In a report published in "The Lancet" on Thursday, researchers said they had proved that happiness itself has no direct effect on rates of early death, undoing decades of guidance that unhappiness and stress directly cause ill health.

"Illness makes you unhappy, but unhappiness doesn't make you ill," said lead author, Dr Bette Liu, now at the University of New South Wales, Australia.

She added that her team had found no direct effect of unhappiness or stress on mortality, even in a 10-year study.

The findings are likely to come as a relief for the millions of people who suffer from mental health issues like depression.

Misery measured

Researchers said their investigation was the largest-ever to evaluate happiness data and was extracted from questionaires of more than 715,000 British women who were taking part in the UK Million Women Project. The women, aged 50 to 69, were enrolled in a national breast cancer screening program from the late 1990s.

Three years after joining the study, they were asked to self-rate their health, happiness, stress, feelings of control, and whether they felt relaxed. The report's author said five out of six of the women reported feeling generally happy, but one in six said they were generally unhappy.

The women were followed by electronic record links for the next decade, during which time 30,000 of them had died.

Mortality rate constant

Scientists found the death rate among unhappy women was the same as those who were happy, once they allowed for existing differences in health and lifestyle.

The research team said due to the size of their study, they were able to rule out unhappiness among overall ill health, smoking and other lifestyle factors that may have led to an increase in mortality in women.

Those who already had illnesses like heart disease, stroke, lung disease or cancer, were excluded to limit reverse causality.

Separate analysis was done to distinguish between those who were and weren't being treated for depression or anxiety and again, the study found similar results.

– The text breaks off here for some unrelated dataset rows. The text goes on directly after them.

-- ==== Sys2Proof/Laws/State.lean ====
section
/-! SUPPORT. Each field of the state after each shared operation, so that no proof unfolds a record update. -/

namespace Sys2Proof.Machine

@[simp] theorem setReg_regs (r : Reg) (v : Byte) (s : State) : (setReg r v s).regs = s.regs.set r v := rfl
@[simp] theorem setReg_latW (r : Reg) (v : Byte) (s : State) : (setReg r v s).latW = s.latW := rfl
@[simp] theorem setReg_latZ (r : Reg) (v : Byte) (s : State) : (setReg r v s).latZ = s.latZ := rfl
@[simp] theorem setReg_pc (r : Reg) (v : Byte) (s : State) : (setReg r v s).pc = s.pc := rfl
@[simp] theorem setReg_sp (r : Reg) (v : Byte) (s : State) : (setReg r v s).sp = s.sp := rfl
@[simp] theorem setReg_ix (r : Reg) (v : Byte) (s : State) : (setReg r v s).ix = s.ix := rfl
@[simp] theorem setReg_iy (r : Reg) (v : Byte) (s : State) : (setReg r v s).iy = s.iy := rfl
@[simp] theorem setReg_flags (r : Reg) (v : Byte) (s : State) : (setReg r v s).flags = s.flags := rfl
@[simp] theorem setReg_addressBus (r : Reg) (v : Byte) (s : State) : (setReg r v s).addressBus = s.addressBus := rfl
@[simp] theorem setReg_dataBus (r : Reg) (v : Byte) (s : State) : (setReg r v s).dataBus = s.dataBus := rfl
@[simp] theorem setReg_dec (r : Reg) (v : Byte) (s : State) : (setReg r v s).dec = s.dec := rfl
@[simp] theorem setReg_cycles (r : Reg) (v : Byte) (s : State) : (setReg r v s).cycles = s.cycles := rfl
@[simp] theorem setReg_memory (r : Reg) (v : Byte) (s : State) : (setReg r v s).memory = s.memory := rfl
@[simp] theorem setReg_diags (r : Reg) (v : Byte) (s : State) : (setReg r v s).diags = s.diags := rfl

@[simp] theorem setFlags_regs (f : Flags) (s : State) : (setFlags f s).regs = s.regs := rfl
@[simp] theorem setFlags_latW (f : Flags) (s : State) : (setFlags f s).latW = s.latW := rfl
@[simp] theorem setFlags_latZ (f : Flags) (s : State) : (setFlags f s).latZ = s.latZ := rfl
@[simp] theorem setFlags_pc (f : Flags) (s : State) : (setFlags f s).pc = s.pc := rfl
@[simp] theorem setFlags_sp (f : Flags) (s : State) : (setFlags f s).sp = s.sp := rfl
@[simp] theorem setFlags_ix (f : Flags) (s : State) : (setFlags f s).ix = s.ix := rfl
@[simp] theorem setFlags_iy (f : Flags) (s : State) : (setFlags f s).iy = s.iy := rfl
@[simp] theorem setFlags_flags (f : Flags) (s : State) : (setFlags f s).flags = f := rfl
@[simp] theorem setFlags_addressBus (f : Flags) (s : State) : (setFlags f s).addressBus = s.addressBus := rfl
@[simp] theorem setFlags_dataBus (f : Flags) (s : State) : (setFlags f s).dataBus = s.dataBus := rfl
@[simp] theorem setFlags_dec (f : Flags) (s : State) : (setFlags f s).dec = s.dec := rfl
@[simp] theorem setFlags_cycles (f : Flags) (s : State) : (setFlags f s).cycles = s.cycles := rfl
@[simp] theorem setFlags_memory (f : Flags) (s : State) : (setFlags f s).memory = s.memory := rfl
@[simp] theorem setFlags_diags (f : Flags) (s : State) : (setFlags f s).diags = s.diags := rfl

@[simp] theorem memWrite_regs (addr : Word) (v : Byte) (s : State) : (memWrite addr v s).regs = s.regs := rfl
@[simp] theorem memWrite_latW (addr : Word) (v : Byte) (s : State) : (memWrite addr v s).latW = s.latW := rfl
@[simp] theorem memWrite_latZ (addr : Word) (v : Byte) (s : State) : (memWrite addr v s).latZ = s.latZ := rfl
@[simp] theorem memWrite_pc (addr : Word) (v : Byte) (s : State) : (memWrite addr v s).pc = s.pc := rfl
@[simp] theorem memWrite_sp (addr : Word) (v : Byte) (s : State) : (memWrite addr v s).sp = s.sp := rfl
@[simp] theorem memWrite_ix (addr : Word) (v : Byte) (s : State) : (memWrite addr v s).ix = s.ix := rfl
@[simp] theorem memWrite_iy (addr : Word) (v : Byte) (s : State) : (memWrite addr v s).iy = s.iy := rfl
@[simp] theorem memWrite_flags (addr : Word) (v : Byte) (s : State) : (memWrite addr v s).flags = s.flags := rfl
@[simp] theorem memWrite_addressBus (addr : Word) (v : Byte) (s : State) : (memWrite addr v s).addressBus = s.addressBus := rfl
@[simp] theorem memWrite_dataBus (addr : Word) (v : Byte) (s : State) : (memWrite addr v s).dataBus = s.dataBus := rfl
@[simp] theorem memWrite_dec (addr : Word) (v : Byte) (s : State) : (memWrite addr v s).dec = s.dec := rfl
@[simp] theorem memWrite_cycles (addr : Word) (v : Byte) (s : State) : (memWrite addr v s).cycles = s.cycles := rfl
@[simp] theorem memWrite_memory (addr : Word) (v : Byte) (s : State) : (memWrite addr v s).memory = Memory.writeAt s.memory addr.toNat v := rfl
@[simp] theorem memWrite_diags (addr : Word) (v : Byte) (s : State) : (memWrite addr v s).diags = s.diags := rfl

@[simp] theorem fetch_regs (s : State) : (fetch s).regs = s.regs := rfl
@[simp] theorem fetch_latW (s : State) : (fetch s).latW = s.latW := rfl
@[simp] theorem fetch_latZ (s : State) : (fetch s).latZ = s.latZ := rfl
@[simp] theorem fetch_pc (s : State) : (fetch s).pc = s.pc + 1 := rfl
@[simp] theorem fetch_sp (s : State) : (fetch s).sp = s.sp := rfl
@[simp] theorem fetch_ix (s : State) : (fetch s).ix = s.ix := rfl
@[simp] theorem fetch_iy (s : State) : (fetch s).iy = s.iy := rfl
@[simp] theorem fetch_flags (s : State) : (fetch s).flags = s.flags := rfl
@[simp] theorem fetch_addressBus (s : State) : (fetch s).addressBus = s.pc := rfl
@[simp] theorem fetch_dataBus (s : State) : (fetch s).dataBus = (memRead s s.pc).setWidth 16 := rfl
@[simp] theorem fetch_dec (s : State) : (fetch s).dec = s.dec := rfl
@[simp] theorem fetch_cycles (s : State) : (fetch s).cycles = s.cycles := rfl
@[simp] theorem fetch_memory (s : State) : (fetch s).memory = s.memory := rfl
@[simp] theorem fetch_diags (s : State) : (fetch s).diags = s.diags := rfl

@[simp] theorem decodePhase_regs (s : State) : (decodePhase s).regs = s.regs := rfl
@[simp] theorem decodePhase_latW (s : State) : (decodePhase s).latW = s.latW := rfl
@[simp] theorem decodePhase_latZ (s : State) : (decodePhase s).latZ = s.latZ := rfl
@[simp] theorem decodePhase_pc (s : State) : (decodePhase s).pc = s.pc := rfl
@[simp] theorem decodePhase_sp (s : State) : (decodePhase s).sp = s.sp := rfl
@[simp] theorem decodePhase_ix (s : State) : (decodePhase s).ix = s.ix := rfl
@[simp] theorem decodePhase_iy (s : State) : (decodePhase s).iy = s.iy := rfl
@[simp] theorem decodePhase_flags (s : State) : (decodePhase s).flags = s.flags := rfl
@[simp] theorem decodePhase_addressBus (s : State) : (decodePhase s).addressBus = s.addressBus := rfl
@[simp] theorem decodePhase_dataBus (s : State) : (decodePhase s).dataBus = s.dataBus := rfl
@[simp] theorem decodePhase_dec (s : State) : (decodePhase s).dec = DecFields.ofByte (opcode s) := rfl
@[simp] theorem decodePhase_cycles (s : State) : (decodePhase s).cycles = s.cycles := rfl
@[simp] theorem decodePhase_memory (s : State) : (decodePhase s).memory = s.memory := rfl
@[simp] theorem decodePhase_diags (s : State) : (decodePhase s).diags = s.diags := rfl

@[simp] theorem countCycle_regs (s : State) : (countCycle s).regs = s.regs := rfl
@[simp] theorem countCycle_latW (s : State) : (countCycle s).latW = s.latW := rfl
@[simp] theorem countCycle_latZ (s : State) : (countCycle s).latZ = s.latZ := rfl
@[simp] theorem countCycle_pc (s : State) : (countCycle s).pc = s.pc := rfl
@[simp] theorem countCycle_sp (s : State) : (countCycle s).sp = s.sp := rfl
@[simp] theorem countCycle_ix (s : State) : (countCycle s).ix = s.ix := rfl
@[simp] theorem countCycle_iy (s : State) : (countCycle s).iy = s.iy := rfl
@[simp] theorem countCycle_flags (s : State) : (countCycle s).flags = s.flags := rfl
@[simp] theorem countCycle_addressBus (s : State) : (countCycle s).addressBus = s.addressBus := rfl
@[simp] theorem countCycle_dataBus (s : State) : (countCycle s).dataBus = s.dataBus := rfl
@[simp] theorem countCycle_dec (s : State) : (countCycle s).dec = s.dec := rfl
@[simp] theorem countCycle_cycles (s : State) : (countCycle s).cycles = s.cycles + Config.cycleIncrement := rfl
@[simp] theorem countCycle_memory (s : State) : (countCycle s).memory = s.memory := rfl
@[simp] theorem countCycle_diags (s : State) : (countCycle s).diags = s.diags := rfl

@[simp] theorem emit_regs (k : DiagKind) (v : Byte) (s : State) : (emit k v s).regs = s.regs := rfl
@[simp] theorem emit_latW (k : DiagKind) (v : Byte) (s : State) : (emit k v s).latW = s.latW := rfl
@[simp] theorem emit_latZ (k : DiagKind) (v : Byte) (s : State) : (emit k v s).latZ = s.latZ := rfl
@[simp] theorem emit_pc (k : DiagKind) (v : Byte) (s : State) : (emit k v s).pc = s.pc := rfl
@[simp] theorem emit_sp (k : DiagKind) (v : Byte) (s : State) : (emit k v s).sp = s.sp := rfl
@[simp] theorem emit_ix (k : DiagKind) (v : Byte) (s : State) : (emit k v s).ix = s.ix := rfl
@[simp] theorem emit_iy (k : DiagKind) (v : Byte) (s : State) : (emit k v s).iy = s.iy := rfl
@[simp] theorem emit_flags (k : DiagKind) (v : Byte) (s : State) : (emit k v s).flags = s.flags := rfl
@[simp] theorem emit_addressBus (k : DiagKind) (v : Byte) (s : State) : (emit k v s).addressBus = s.addressBus := rfl
@[simp] theorem emit_dataBus (k : DiagKind) (v : Byte) (s : State) : (emit k v s).dataBus = s.dataBus := rfl
@[simp] theorem emit_dec (k : DiagKind) (v : Byte) (s : State) : (emit k v s).dec = s.dec := rfl
@[simp] theorem emit_cycles (k : DiagKind) (v : Byte) (s : State) : (emit k v s).cycles = s.cycles := rfl
@[simp] theorem emit_memory (k : DiagKind) (v : Byte) (s : State) : (emit k v s).memory = s.memory := rfl
@[simp] theorem emit_diags (k : DiagKind) (v : Byte) (s : State) : (emit k v s).diags = s.diags ++ [⟨k, s.addressBus, v⟩] := rfl

@[simp] theorem copyReg_regs (dst src : Reg) (s : State) : (copyReg dst src s).regs = s.regs.set dst (s.regs.get src) := rfl
@[simp] theorem copyReg_latW (dst src : Reg) (s : State) : (copyReg dst src s).latW = s.latW := rfl
@[simp] theorem copyReg_latZ (dst src : Reg) (s : State) : (copyReg dst src s).latZ = s.latZ := rfl
@[simp] theorem copyReg_pc (dst src : Reg) (s : State) : (copyReg dst src s).pc = s.pc := rfl
@[simp] theorem copyReg_sp (dst src : Reg) (s : State) : (copyReg dst src s).sp = s.sp := rfl
@[simp] theorem copyReg_ix (dst src : Reg) (s : State) : (copyReg dst src s).ix = s.ix := rfl
@[simp] theorem copyReg_iy (dst src : Reg) (s : State) : (copyReg dst src s).iy = s.iy := rfl
@[simp] theorem copyReg_flags (dst src : Reg) (s : State) : (copyReg dst src s).flags = s.flags := rfl
@[simp] theorem copyReg_addressBus (dst src : Reg) (s : State) : (copyReg dst src s).addressBus = s.addressBus := rfl
@[simp] theorem copyReg_dataBus (dst src : Reg) (s : State) : (copyReg dst src s).dataBus = s.dataBus := rfl
@[simp] theorem copyReg_dec (dst src : Reg) (s : State) : (copyReg dst src s).dec = s.dec := rfl
@[simp] theorem copyReg_cycles (dst src : Reg) (s : State) : (copyReg dst src s).cycles = s.cycles := rfl
@[simp] theorem copyReg_memory (dst src : Reg) (s : State) : (copyReg dst src s).memory = s.memory := rfl
@[simp] theorem copyReg_diags (dst src : Reg) (s : State) : (copyReg dst src s).diags = s.diags := rfl

@[simp] theorem logicWith_regs (o : LogicOp) (r : Reg) (s : State) : (logicWith o r s).regs = s.regs.set .a (logicResult o s.regs.a (s.regs.get r)) := rfl
@[simp] theorem logicWith_latW (o : LogicOp) (r : Reg) (s : State) : (logicWith o r s).latW = s.latW := rfl
@[simp] theorem logicWith_latZ (o : LogicOp) (r : Reg) (s : State) : (logicWith o r s).latZ = s.latZ := rfl
@[simp] theorem logicWith_pc (o : LogicOp) (r : Reg) (s : State) : (logicWith o r s).pc = s.pc := rfl
@[simp] theorem logicWith_sp (o : LogicOp) (r : Reg) (s : State) : (logicWith o r s).sp = s.sp := rfl
@[simp] theorem logicWith_ix (o : LogicOp) (r : Reg) (s : State) : (logicWith o r s).ix = s.ix := rfl
@[simp] theorem logicWith_iy (o : LogicOp) (r : Reg) (s : State) : (logicWith o r s).iy = s.iy := rfl
@[simp] theorem logicWith_flags (o : LogicOp) (r : Reg) (s : State) : (logicWith o r s).flags = logicFlags (logicResult o s.regs.a (s.regs.get r)) s.flags := rfl
@[simp] theorem logicWith_addressBus (o : LogicOp) (r : Reg) (s : State) : (logicWith o r s).addressBus = s.addressBus := rfl
@[simp] theorem logicWith_dataBus (o : LogicOp) (r : Reg) (s : State) : (logicWith o r s).dataBus = s.dataBus := rfl
@[simp] theorem logicWith_dec (o : LogicOp) (r : Reg) (s : State) : (logicWith o r s).dec = s.dec := rfl
@[simp] theorem logicWith_cycles (o : LogicOp) (r : Reg) (s : State) : (logicWith o r s).cycles = s.cycles := rfl
@[simp] theorem logicWith_memory (o : LogicOp) (r : Reg) (s : State) : (logicWith o r s).memory = s.memory := rfl
@[simp] theorem logicWith_diags (o : LogicOp) (r : Reg) (s : State) : (logicWith o r s).diags = s.diags := rfl

end Sys2Proof.Machine
end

Co-author Richard Peto, a professor at the University of Oxford, said the finding meant that people could "focus on the real issues that shorten their lives, like smoking and obesity."

No Men?

The study focused entirely on data collected from middle-aged women. Several studies have shown that men are more likely than women to commit suicide, amid reports of a growing incidence of

hidden mental health issues among men.

In an accompanying commentary, French scientists suggested that the results might not be the same in men, since "men and women probably define happiness differently." They called for randomized trials to allow for gender, cross-cultural and age comparisions.

No cause and effect

Several previous studies have linked unhappiness to early death, while others have been inconclusive. But this study's authors said earlier research may have confused cause and effect.

But another study, the Longevity Project, which followed 1,500 participants from cradle to grave - did find one example where mortality was affected. Women who married unhappy men tended to be unhealthier and live shorter lives than women married to happy men. But the reverse wasn't found to be true.